И на последях с особой острасткой стегнул Никон ключкой и правую будылину монаха переломил надвое, так что нога завернулась стопою вовнутрь. И не сдержался старец, заскулил по-щенячьи, заверещал от боли, запрокинул с усильем голову, и увидал патриарх в напряженном выкатившемся глазе кровавую слезу. И, унимая испуг, закричал Никон:
– Изменщик… До конца дней своих гнить в застенке! Спроважу в Разбойный приказ на встряску! Пусть дознаются, заплутай, что измыслил на государя. Изгоня моя на тебя до скончания времен и анафема. – Никон бросил ключку, стряхнул старца на пол вместе с полосатой наволокой. – Эй, кто там на сенях? Спите ли што, замотаи? Патриарх вас кличет, дозваться не может!

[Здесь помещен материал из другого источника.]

-- ==== Sys2Proof/Machine/Translate.lean ====
section
/-! DEFINITION. Address classes, home stacks and translation (R18 to R31), and the effects that every write of a frame
has on its record (R69, R70, R115). -/

namespace Sys2Proof.Machine

/-- The address classes of R18. -/
inductive AddrClass
  | virt | sys | loc | frw (core : Nat) | none
deriving DecidableEq, Repr

def classOf (a : Word) : AddrClass :=
  let top := a.toNat / 2 ^ 56
  if top = 0 then if wfield a 52 4 = 15 then .sys else .virt
  else if wfield a 48 16 = 0xFE00 then .loc
  else if wfield a 48 16 = 0xFE01 && wfield a 23 25 = 0 then .frw (wfield a 20 3)
  else .none

/-- Main memory, stack-homed or in the system window. -/
def AddrClass.isVirt : AddrClass → Bool
  | .virt => true
  | .sys => true
  | .loc => false
  | .frw _ => false
  | .none => false

/-- The window offset of a local or furrow-window address (R18). -/
def offsetOf (a : Word) : Nat :=
  match classOf a with
  | .frw _ => wfield a 0 20
  | .loc => wfield a 0 48
  | .virt => 0
  | .sys => 0
  | .none => 0

/-- The core whose window a local or furrow-window address reaches, for a hart at `l` (R19, R20). -/
def padCore (l : HartLoc) (a : Word) : Option Nat :=
  match classOf a with
  | .loc => some (coreOf l)
  | .frw c => some (furrowOf l * 8 + c)
  | .virt => none
  | .sys => none
  | .none => none

/-- Bytes `off .. off + n - 1` meet a live plan record that a hart of the launch holds on the core (R274). -/
def State.liveRecord (s : State) (core launch off n : Nat) : Bool :=
  s.harts.any (fun h => coreOf h.place.loc == core && h.place.launch == launch &&
    h.regs.pl.toList.any (fun p => match p with
      | some r => off < r.off + r.size && r.off < off + n
      | none => false))

/-! ## Entries (R29) -/

def entV (e : Word) : Bool := e.getLsbD 63
def entP (e : Word) : Bool := e.getLsbD 62
def entR (e : Word) : Bool := e.getLsbD 61
def entW (e : Word) : Bool := e.getLsbD 60
def entX (e : Word) : Bool := e.getLsbD 59
def entSZ (e : Word) : Bool := e.getLsbD 58
def entRC (e : Word) : Bool := e.getLsbD 57
def entGL (e : Word) : Bool := e.getLsbD 56
def entENC (e : Word) : Bool := e.getLsbD 55
def entSH (e : Word) : Bool := e.getLsbD 54
def entFMT (e : Word) : Nat := wfield e 50 4
def entQT (e : Word) : Nat := wfield e 48 2
def entROWSZ (e : Word) : Nat := wfield e 44 4
def entOWN (e : Word) : Nat := wfield e 37 7
def entFRAME (e : Word) : Nat := wfield e 0 36
/-- The bytes of a row on a row-coherent page. -/
def entRow (e : Word) : Nat := 64 * 2 ^ entROWSZ e
/-- The 64 KiB frames of the page. -/
def entFrames (e : Word) : Nat := if entSZ e then 32 else 1

/-- The home stack of a region (R23). -/
def homeStack (ctx : BitVec 16) (a : Word) : Nat :=
  let g := a.toNat / 2 ^ 21
  (g ^^^ (g / 2 ^ 11) ^^^ (ctx.toNat * 5)) % 2 ^ 32 % 12

/-- The entry that covers an address in a context; zero where there is none (R29). -/
def State.entryAt (s : State) (ctx : BitVec 16) (a : Word) : Word :=
  match s.ms.entries.find? (fun t => t.ctx == ctx &&
      (if entSZ t.e then t.page == a.toNat / 2 ^ 21 * 32 else t.page == a.toNat / 2 ^ 16)) with
  | some t => t.e
  | none => 0

/-- The storage frame that FRAME + `i` of an entry names: stack frames by their home stack, system-window frames by their
target, host memory by the owning function. -/
def frameOf (ctx : BitVec 16) (a : Word) (e : Word) (i : Nat) : Nat :=
  if classOf a = .sys then
    let t := entFRAME e / 2 ^ 28
    2 ^ 24 + (if t = 0 then 256 + entOWN e else t) * 2 ^ 28 + entFRAME e % 2 ^ 28 + i
  else homeStack ctx a * 2 ^ 20 + entFRAME e + i

/-- A translated address: the entry, the frame and the offset within the frame. -/
structure Page where
  e     : Word
  frame : Nat
  off   : Nat
deriving DecidableEq, Repr

def pageOf (ctx : BitVec 16) (a : Word) (e : Word) : Page :=
  ⟨e, frameOf ctx a e (if entSZ e then a.toNat % 2 ^ 21 / 2 ^ 16 else 0), a.toNat % 2 ^ 16⟩

/-- The permissions an access needs (R31). -/
structure Need where
  r : Bool
  w : Bool
deriving DecidableEq, Repr

def Need.load : Need := ⟨true, false⟩
def Need.store : Need := ⟨false, true⟩
def Need.amo : Need := ⟨true, true⟩

/-- Every link to the target of a system-window entry is down (R370). -/
def State.linkLost (s : State) (a e : Word) : Bool :=
  classOf a = .sys && entFRAME e / 2 ^ 28 != 0 && s.dev.linksDown.contains (BitVec.ofNat 8 (entFRAME e / 2 ^ 28))

/-- The request goes to host memory and the host refuses it (R362). Log entry 41: DESIGN CHOICE. -/
def State.hostRefused (s : State) (a e : Word) (write : Bool) : Bool :=
  classOf a = .sys && entFRAME e / 2 ^ 28 == 0 &&
    Config.hostRefuses (entOWN e) ((entFRAME e + (if entSZ e then a.toNat % 2 ^ 21 / 2 ^ 16 else 0)) % 2 ^ 28) write s.cyc.toNat

/-- Steps 3 to 6 of R22 for a virtual address; `mis` is step 5 for the entry. -/
def State.translate (s : State) (ctx : BitVec 16) (a : Word) (n : Need) (mis : Word → Bool) : Except Cause Page :=
  let e := s.entryAt ctx a
  if !entV e || (n.r && !entR e) || (n.w && !entW e) || s.linkLost a e then .error .protect
  else if 12 ≤ entFMT e then .error .format
  else if mis e then .error .misalign
  else if !entP e then .error (if n.w then .absentSt else .absent)
  else if s.hostRefused a e n.w then .error .protect
  else .ok (pageOf ctx a e)

/-! ## Frames -/

/-- The home stack of a stack frame. -/
def frameStack (frame : Nat) : Fin 12 := Fin.ofNat 12 (frame / 2 ^ 20)

/-- The frame belongs to a stack (and not to the system window). -/
def isStackFrame (frame : Nat) : Bool := frame < 12 * 2 ^ 20

/-- The first address of a translation entry's page. -/
def TEntry.va (t : TEntry) : Word := BitVec.ofNat 64 (t.page * 2 ^ 16)

/-- The first storage frame of an entry. -/
def TEntry.frame0 (t : TEntry) : Nat := frameOf t.ctx t.va t.e 0

def TEntry.covers (t : TEntry) (frame : Nat) : Bool :=
  entV t.e && t.frame0 ≤ frame && frame < t.frame0 + entFrames t.e

/-- The entries that map a frame. -/
def State.mappers (s : State) (frame : Nat) : List TEntry := s.ms.entries.filter (fun t => t.covers frame)

/-- The function that owns the page on a frame (R29). -/
def State.frameOwner (s : State) (frame : Nat) : Option Nat :=
  match s.mappers frame with
  | t :: _ => some (entOWN t.e)
  | [] => none

/-- Chunks given back to, or taken from, a stack's pool (R101). -/
def State.poolAdd (s : State) (frame n : Nat) : State :=
  let st := frameStack frame
  s.modMs (fun ms => { ms with pool := ms.pool.set st (ms.pool[st] + n) })
def State.poolSub (s : State) (frame n : Nat) : State :=
  let st := frameStack frame
  s.modMs (fun ms => { ms with pool := ms.pool.set st (ms.pool[st] - n) })

/-- Abort the conversion of a frame, if one is under way (R115): its nine chunks go back, GLABORT is set, and the owner's
ABORTS counter advances. Log entry 24: DEDUCED. -/
def State.abortConv (s : State) (frame : Nat) : State :=
  let m := s.pmeta frame
  if m.state != 1 then s
  else
    let s := (s.setMeta frame { m with state := 0, glabort := true }).poolAdd frame 9
    match s.frameOwner frame with
    | some o => s.modFn o (fun f => { f with aborts := f.aborts + 1 })
    | none => s

/-- What a write request that performs on a frame does to its record (R69, R70, R115). Log entry 11: DEDUCED. -/
def State.touch (s : State) (frame : Nat) : State :=
  (s.abortConv frame).modMeta frame (fun m => { m with wgen := m.wgen + 1, age := 0 })

end Sys2Proof.Machine
end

Вбежали два недремных подьяка, смиренно поклонились. Никон спрятал взгляд. Отвернувшись к образам, приказал:
– На чепи разбойника… В Воскресенский монастырь в застенку. Пусть сгниет тамо, еродит. Он патриаршье место испакостил, охальник.
И когда уволокли старца Леонида в темничку, позвал Никон ближнего служку Иоанна Шушеру и велел кровать из опочивальни выкинуть немедля, а к боку ценинной печи поставить широкую лавку и покрыть новым бумажным туфаком.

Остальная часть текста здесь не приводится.